The taxonomic assignment algorithms explicitly supported in the ensembleTax package are the Ribosomal Database Project (RDP) naïve Bayesian classifier Wang et al., 2007 implemented in the dada2 R package (Callahan et al., 2016), and the recently developed idtaxa algorithm (Murali, Bhargava & Wright, 2018) implemented in the DECIPHER R package (Wright, 2016). Explicitly supported reference databases include the SILVA SSU non-redundant reference database v138 (Quast et al., 2013; Glöckner et al., 2017; henceforth, silva), the Protistan Ribosomal Reference database v4.12.0 (Guillou et al., 2013; henceforth, pr2), the GreenGenes reference database v13.8 clustered at 97% similarity (DeSantis et al., 2006; McDonald et al., 2012), and the RDP 16S rRNA training set v16 (Cole et al., 2014). Additional assignment algorithms and/or reference databases can be incorporated so long as the data can be read into R and converted to a dataframe object. We welcome external contributions of R implementations of other taxonomic assignment algorithms and/or reference database data, and will continue to accommodate new methods as they are developed.

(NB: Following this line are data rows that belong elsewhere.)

@[simp] theorem State.setPc_me_since (p : Word) : (s.setPc p).me.since = s.me.since := State.setCur_me_since _ _
@[simp] theorem State.setPc_me_append (p : Word) : (s.setPc p).me.append = s.me.append := State.setCur_me_append _ _
@[simp] theorem State.setPc_me_kept (p : Word) : (s.setPc p).me.kept = s.me.kept := State.setCur_me_kept _ _
@[simp] theorem State.setPc_me_plans (p : Word) : (s.setPc p).me.plans = s.me.plans := State.setCur_me_plans _ _
@[simp] theorem State.setPc_me_stopping (p : Word) : (s.setPc p).me.stopping = s.me.stopping := State.setCur_me_stopping _ _
@[simp] theorem State.setPc_me_stopped (p : Word) : (s.setPc p).me.stopped = s.me.stopped := State.setCur_me_stopped _ _
@[simp] theorem State.setPc_me_ahead (p : Word) : (s.setPc p).me.ahead = s.me.ahead := State.setCur_me_ahead _ _
@[simp] theorem State.setPc_me_half (p : Word) : (s.setPc p).me.half = s.me.half := State.setCur_me_half _ _

@[simp] theorem State.setPc_me_codeSeen (p : Word) : (s.setPc p).me.codeSeen = s.me.codeSeen := State.setCur_me_codeSeen _ _

@[simp] theorem State.setPc_me_restarts (p : Word) : (s.setPc p).me.restarts = s.me.restarts := State.setCur_me_restarts _ _

@[simp] theorem State.setPc_me_ending (p : Word) : (s.setPc p).me.ending = s.me.ending := State.setCur_me_ending _ _

@[simp] theorem State.setPc_me_readyAt (p : Word) : (s.setPc p).me.readyAt = s.me.readyAt := State.setCur_me_readyAt _ _

@[simp] theorem State.setPc_cur_regs (p : Word) : (s.setPc p).cur.regs = s.cur.regs := by
  unfold State.setPc; rw [State.setCur_cur]

@[simp] theorem State.setPc_cur_pc (p : Word) : (s.setPc p).cur.pc = p := by
  unfold State.setPc; rw [State.setCur_cur]

@[simp] theorem State.setPc_cur_priv (p : Word) : (s.setPc p).cur.priv = s.cur.priv := by
  unfold State.setPc; rw [State.setCur_cur]

@[simp] theorem State.setPc_cur_lc (p : Word) : (s.setPc p).cur.lc = s.cur.lc := by
  unfold State.setPc; rw [State.setCur_cur]

@[simp] theorem State.setPc_cur_lt (p : Word) : (s.setPc p).cur.lt = s.cur.lt := by
  unfold State.setPc; rw [State.setCur_cur]

@[simp] theorem State.setPc_cur_tcause (p : Word) : (s.setPc p).cur.tcause = s.cur.tcause := by
  unfold State.setPc; rw [State.setCur_cur]

@[simp] theorem State.setPc_cur_tval (p : Word) : (s.setPc p).cur.tval = s.cur.tval := by
  unfold State.setPc; rw [State.setCur_cur]

@[simp] theorem State.setPc_cur_tepc (p : Word) : (s.setPc p).cur.tepc = s.cur.tepc := by
  unfold State.setPc; rw [State.setCur_cur]

@[simp] theorem State.setPc_cur_trec (p : Word) : (s.setPc p).cur.trec = s.cur.trec := by
  unfold State.setPc; rw [State.setCur_cur]

@[simp] theorem State.setPc_cur_halted (p : Word) : (s.setPc p).cur.halted = s.cur.halted := by
  unfold State.setPc; rw [State.setCur_cur]

@[simp] theorem State.setPc_cur_wait (p : Word) : (s.setPc p).cur.wait = .none := by
  unfold State.setPc; rw [State.setCur_cur]

@[simp] theorem State.setPc_cur_synced (p : Word) : (s.setPc p).cur.synced = s.cur.synced := by
  unfold State.setPc; rw [State.setCur_cur]

@[simp] theorem State.setPc_cur_early (p : Word) : (s.setPc p).cur.early = s.cur.early := by
  unfold State.setPc; rw [State.setCur_cur]

/-! ## Waiting -/

@[simp] theorem State.waitFor_thr (w : Wait) : (s.waitFor w).thr = s.thr := State.setCur_thr _ _

@[simp] theorem State.waitFor_vu (w : Wait) : (s.waitFor w).vu = s.vu := State.setCur_vu _ _

@[simp] theorem State.waitFor_peers (w : Wait) : (s.waitFor w).peers = s.peers := State.setCur_peers _ _

@[simp] theorem State.waitFor_vus (w : Wait) : (s.waitFor w).vus = s.vus := State.setCur_vus _ _

@[simp] theorem State.waitFor_tiles (w : Wait) : (s.waitFor w).tiles = s.tiles := State.setCur_tiles _ _

@[simp] theorem State.waitFor_mem (w : Wait) : (s.waitFor w).mem = s.mem := State.setCur_mem _ _

@[simp] theorem State.waitFor_poison (w : Wait) : (s.waitFor w).poison = s.poison := State.setCur_poison _ _

@[simp] theorem State.waitFor_padPoison (w : Wait) : (s.waitFor w).padPoison = s.padPoison := State.setCur_padPoison _ _

@[simp] theorem State.waitFor_blocks (w : Wait) : (s.waitFor w).blocks = s.blocks := State.setCur_blocks _ _

@[simp] theorem State.waitFor_gts (w : Wait) : (s.waitFor w).gts = s.gts := State.setCur_gts _ _

@[simp] theorem State.waitFor_tlb (w : Wait) : (s.waitFor w).tlb = s.tlb := State.setCur_tlb _ _

@[simp] theorem State.waitFor_contexts (w : Wait) : (s.waitFor w).contexts = s.contexts := State.setCur_contexts _ _

@[simp] theorem State.waitFor_queues (w : Wait) : (s.waitFor w).queues = s.queues := State.setCur_queues _ _

@[simp] theorem State.waitFor_launches (w : Wait) : (s.waitFor w).launches = s.launches := State.setCur_launches _ _

@[simp] theorem State.waitFor_gens (w : Wait) : (s.waitFor w).gens = s.gens := State.setCur_gens _ _

@[simp] theorem State.waitFor_cmds (w : Wait) : (s.waitFor w).cmds = s.cmds := State.setCur_cmds _ _

@[simp] theorem State.waitFor_statuses (w : Wait) : (s.waitFor w).statuses = s.statuses := State.setCur_statuses _ _

@[simp] theorem State.waitFor_serials (w : Wait) : (s.waitFor w).serials = s.serials := State.setCur_serials _ _

@[simp] theorem State.waitFor_preloads (w : Wait) : (s.waitFor w).preloads = s.preloads := State.setCur_preloads _ _

@[simp] theorem State.waitFor_nextUid (w : Wait) : (s.waitFor w).nextUid = s.nextUid := State.setCur_nextUid _ _

@[simp] theorem State.waitFor_cmdring (w : Wait) : (s.waitFor w).cmdring = s.cmdring := State.setCur_cmdring _ _

@[simp] theorem State.waitFor_fct (w : Wait) : (s.waitFor w).fct = s.fct := State.setCur_fct _ _

@[simp] theorem State.waitFor_holdoff (w : Wait) : (s.waitFor w).holdoff = s.holdoff := State.setCur_holdoff _ _

@[simp] theorem State.waitFor_regions (w : Wait) : (s.waitFor w).regions = s.regions := State.setCur_regions _ _

@[simp] theorem State.waitFor_cmdHead (w : Wait) : (s.waitFor w).cmdHead = s.cmdHead := State.setCur_cmdHead _ _

@[simp] theorem State.waitFor_rings (w : Wait) : (s.waitFor w).rings = s.rings := State.setCur_rings _ _

@[simp] theorem State.waitFor_ringEntries (w : Wait) : (s.waitFor w).ringEntries = s.ringEntries := State.setCur_ringEntries _ _

@[simp] theorem State.waitFor_erases (w : Wait) : (s.waitFor w).erases = s.erases := State.setCur_erases _ _

@[simp] theorem State.waitFor_counters (w : Wait) : (s.waitFor w).counters = s.counters := State.setCur_counters _ _

@[simp] theorem State.waitFor_plog (w : Wait) : (s.waitFor w).plog = s.plog := State.setCur_plog _ _

@[simp] theorem State.waitFor_overruns (w : Wait) : (s.waitFor w).overruns = s.overruns := State.setCur_overruns _ _

@[simp] theorem State.waitFor_spares (w : Wait) : (s.waitFor w).spares = s.spares := State.setCur_spares _ _

@[simp] theorem State.waitFor_firmware (w : Wait) : (s.waitFor w).firmware = s.firmware := State.setCur_firmware _ _

@[simp] theorem State.waitFor_platform (w : Wait) : (s.waitFor w).platform = s.platform := State.setCur_platform _ _

@[simp] theorem State.waitFor_reports (w : Wait) : (s.waitFor w).reports = s.reports := State.setCur_reports _ _

@[simp] theorem State.waitFor_stopped (w : Wait) : (s.waitFor w).stopped = s.stopped := State.setCur_stopped _ _

@[simp] theorem State.waitFor_codeOld (w : Wait) : (s.waitFor w).codeOld = s.codeOld := State.setCur_codeOld _ _

@[simp] theorem State.waitFor_slice (w : Wait) : (s.waitFor w).slice = s.slice := State.setCur_slice _ _
@[simp] theorem State.waitFor_skips (w : Wait) : (s.waitFor w).skips = s.skips := State.setCur_skips _ _
@[simp] theorem State.waitFor_flash (w : Wait) : (s.waitFor w).flash = s.flash := State.setCur_flash _ _
@[simp] theorem State.waitFor_agents (w : Wait) : (s.waitFor w).agents = s.agents := State.setCur_agents _ _
@[simp] theorem State.waitFor_arrivals (w : Wait) : (s.waitFor w).arrivals = s.arrivals := State.setCur_arrivals _ _
@[simp] theorem State.waitFor_holds (w : Wait) : (s.waitFor w).holds = s.holds := State.setCur_holds _ _

@[simp] theorem State.waitFor_free (w : Wait) : (s.waitFor w).free = s.free := State.setCur_free _ _

@[simp] theorem State.waitFor_inputs (w : Wait) : (s.waitFor w).inputs = s.inputs := State.setCur_inputs _ _

@[simp] theorem State.waitFor_me_uid (w : Wait) : (s.waitFor w).me.uid = s.me.uid := State.setCur_me_uid _ _

@[simp] theorem State.waitFor_me_status (w : Wait) : (s.waitFor w).me.status = s.me.status := State.setCur_me_status _ _

@[simp] theorem State.waitFor_me_ctx (w : Wait) : (s.waitFor w).me.ctx = s.me.ctx := State.setCur_me_ctx _ _

@[simp] theorem State.waitFor_me_launch (w : Wait) : (s.waitFor w).me.launch = s.me.launch := State.setCur_me_launch _ _

@[simp] theorem State.waitFor_me_die (w : Wait) : (s.waitFor w).me.die = s.me.die := State.setCur_me_die _ _

@[simp] theorem State.waitFor_me_core (w : Wait) : (s.waitFor w).me.core = s.me.core := State.setCur_me_core _ _

@[simp] theorem State.waitFor_me_slot (w : Wait) : (s.waitFor w).me.slot = s.me.slot := State.setCur_me_slot _ _

@[simp] theorem State.waitFor_me_eidx (w : Wait) : (s.waitFor w).me.eidx = s.me.eidx := State.setCur_me_eidx _ _

@[simp] theorem State.waitFor_me_jidx (w : Wait) : (s.waitFor w).me.jidx = s.me.jidx := State.setCur_me_jidx _ _

@[simp] theorem State.waitFor_me_cls (w : Wait) : (s.waitFor w).me.cls = s.me.cls := State.setCur_me_cls _ _

@[simp] theorem State.waitFor_me_vregs (w : Wait) : (s.waitFor w).me.vregs = s.me.vregs := State.setCur_me_vregs _ _

@[simp] theorem State.waitFor_me_ntiles (w : Wait) : (s.waitFor w).me.ntiles = s.me.ntiles := State.setCur_me_ntiles _ _

@[simp] theorem State.waitFor_me_scratch (w : Wait) : (s.waitFor w).me.scratch = s.me.scratch := State.setCur_me_scratch _ _

@[simp] theorem State.waitFor_me_lanestore (w : Wait) : (s.waitFor w).me.lanestore = s.me.lanestore := State.setCur_me_lanestore _ _

@[simp] theorem State.waitFor_me_budget0 (w : Wait) : (s.waitFor w).me.budget0 = s.me.budget0 := State.setCur_me_budget0 _ _

@[simp] theorem State.waitFor_me_save (w : Wait) : (s.waitFor w).me.save = s.me.save := State.setCur_me_save _ _

@[simp] theorem State.waitFor_me_bound (w : Wait) : (s.waitFor w).me.bound = s.me.bound := State.setCur_me_bound _ _

@[simp] theorem State.waitFor_me_fcsr (w : Wait) : (s.waitFor w).me.fcsr = s.me.fcsr := State.setCur_me_fcsr _ _

@[simp] theorem State.waitFor_me_lscale (w : Wait) : (s.waitFor w).me.lscale = s.me.lscale := State.setCur_me_lscale _ _

@[simp] theorem State.waitFor_me_tcols (w : Wait) : (s.waitFor w).me.tcols = s.me.tcols := State.setCur_me_tcols _ _

@[simp] theorem State.waitFor_me_kvpos (w : Wait) : (s.waitFor w).me.kvpos = s.me.kvpos := State.setCur_me_kvpos _ _

@[simp] theorem State.waitFor_me_subn (w : Wait) : (s.waitFor w).me.subn = s.me.subn := State.setCur_me_subn _ _

@[simp] theorem State.waitFor_me_xstate (w : Wait) : (s.waitFor w).me.xstate = s.me.xstate := State.setCur_me_xstate _ _

@[simp] theorem State.waitFor_me_event (w : Wait) : (s.waitFor w).me.event = s.me.event := State.setCur_me_event _ _

@[simp] theorem State.waitFor_me_budget (w : Wait) : (s.waitFor w).me.budget = s.me.budget := State.setCur_me_budget _ _

@[simp] theorem State.waitFor_me_ydl (w : Wait) : (s.waitFor w).me.ydl = s.me.ydl := State.setCur_me_ydl _ _

@[simp] theorem State.waitFor_me_cfd (w : Wait) : (s.waitFor w).me.cfd = s.me.cfd := State.setCur_me_cfd _ _

@[simp] theorem State.waitFor_me_cf (w : Wait) : (s.waitFor w).me.cf = s.me.cf := State.setCur_me_cf _ _

@[simp] theorem State.waitFor_me_queues (w : Wait) : (s.waitFor w).me.queues = s.me.queues := State.setCur_me_queues _ _

@[simp] theorem State.waitFor_me_avTok (w : Wait) : (s.waitFor w).me.avTok = s.me.avTok := State.setCur_me_avTok _ _

@[simp] theorem State.waitFor_me_anext (w : Wait) : (s.waitFor w).me.anext = s.me.anext := State.setCur_me_anext _ _

@[simp] theorem State.waitFor_me_vnext (w : Wait) : (s.waitFor w).me.vnext = s.me.vnext := State.setCur_me_vnext _ _

@[simp] theorem State.waitFor_me_vins (w : Wait) : (s.waitFor w).me.vins = s.me.vins := State.setCur_me_vins _ _

@[simp] theorem State.waitFor_me_aops (w : Wait) : (s.waitFor w).me.aops = s.me.aops := State.setCur_me_aops _ _

@[simp] theorem State.waitFor_me_vops (w : Wait) : (s.waitFor w).me.vops = s.me.vops := State.setCur_me_vops _ _

@[simp] theorem State.waitFor_me_ahold (w : Wait) : (s.waitFor w).me.ahold = s.me.ahold := State.setCur_me_ahold _ _

@[simp] theorem State.waitFor_me_vhold (w : Wait) : (s.waitFor w).me.vhold = s.me.vhold := State.setCur_me_vhold _ _

@[simp] theorem State.waitFor_me_vfence (w : Wait) : (s.waitFor w).me.vfence = s.me.vfence := State.setCur_me_vfence _ _

@[simp] theorem State.waitFor_me_samples (w : Wait) : (s.waitFor w).me.samples = s.me.samples := State.setCur_me_samples _ _

@[simp] theorem State.waitFor_me_sevs (w : Wait) : (s.waitFor w).me.sevs = s.me.sevs := State.setCur_me_sevs _ _

@[simp] theorem State.waitFor_me_waitTok (w : Wait) : (s.waitFor w).me.waitTok = s.me.waitTok := State.setCur_me_waitTok _ _

@[simp] theorem State.waitFor_me_bars (w : Wait) : (s.waitFor w).me.bars = s.me.bars := State.setCur_me_bars _ _

@[simp] theorem State.waitFor_me_conv (w : Wait) : (s.waitFor w).me.conv = s.me.conv := State.setCur_me_conv _ _

@[simp] theorem State.waitFor_me_savedConv (w : Wait) : (s.waitFor w).me.savedConv = s.me.savedConv := State.setCur_me_savedConv _ _

@[simp] theorem State.waitFor_me_chA (w : Wait) : (s.waitFor w).me.chA = s.me.chA := State.setCur_me_chA _ _

@[simp] theorem State.waitFor_me_chX (w : Wait) : (s.waitFor w).me.chX = s.me.chX := State.setCur_me_chX _ _

@[simp] theorem State.waitFor_me_assists (w : Wait) : (s.waitFor w).me.assists = s.me.assists := State.setCur_me_assists _ _

@[simp] theorem State.waitFor_me_resuming (w : Wait) : (s.waitFor w).me.resuming = s.me.resuming := State.setCur_me_resuming _ _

Description of core algorithms and package data

As noted above, taxmapper and assign.ensembleTax are the core algorithms for computing ensemble taxonomic assignments with the ensembleTax package. taxmapper maps, or “translates”, the taxonomic nomenclature used by one reference database onto the taxonomic nomenclature used by another, while assign.ensembleTax computes ensemble taxonomic assignments from taxonomic assignments generated by any number of unique taxonomic assignment algorithm and reference database combinations. Here we describe these algorithms and parameters that may be altered to tailor their performance for particular scientific objectives.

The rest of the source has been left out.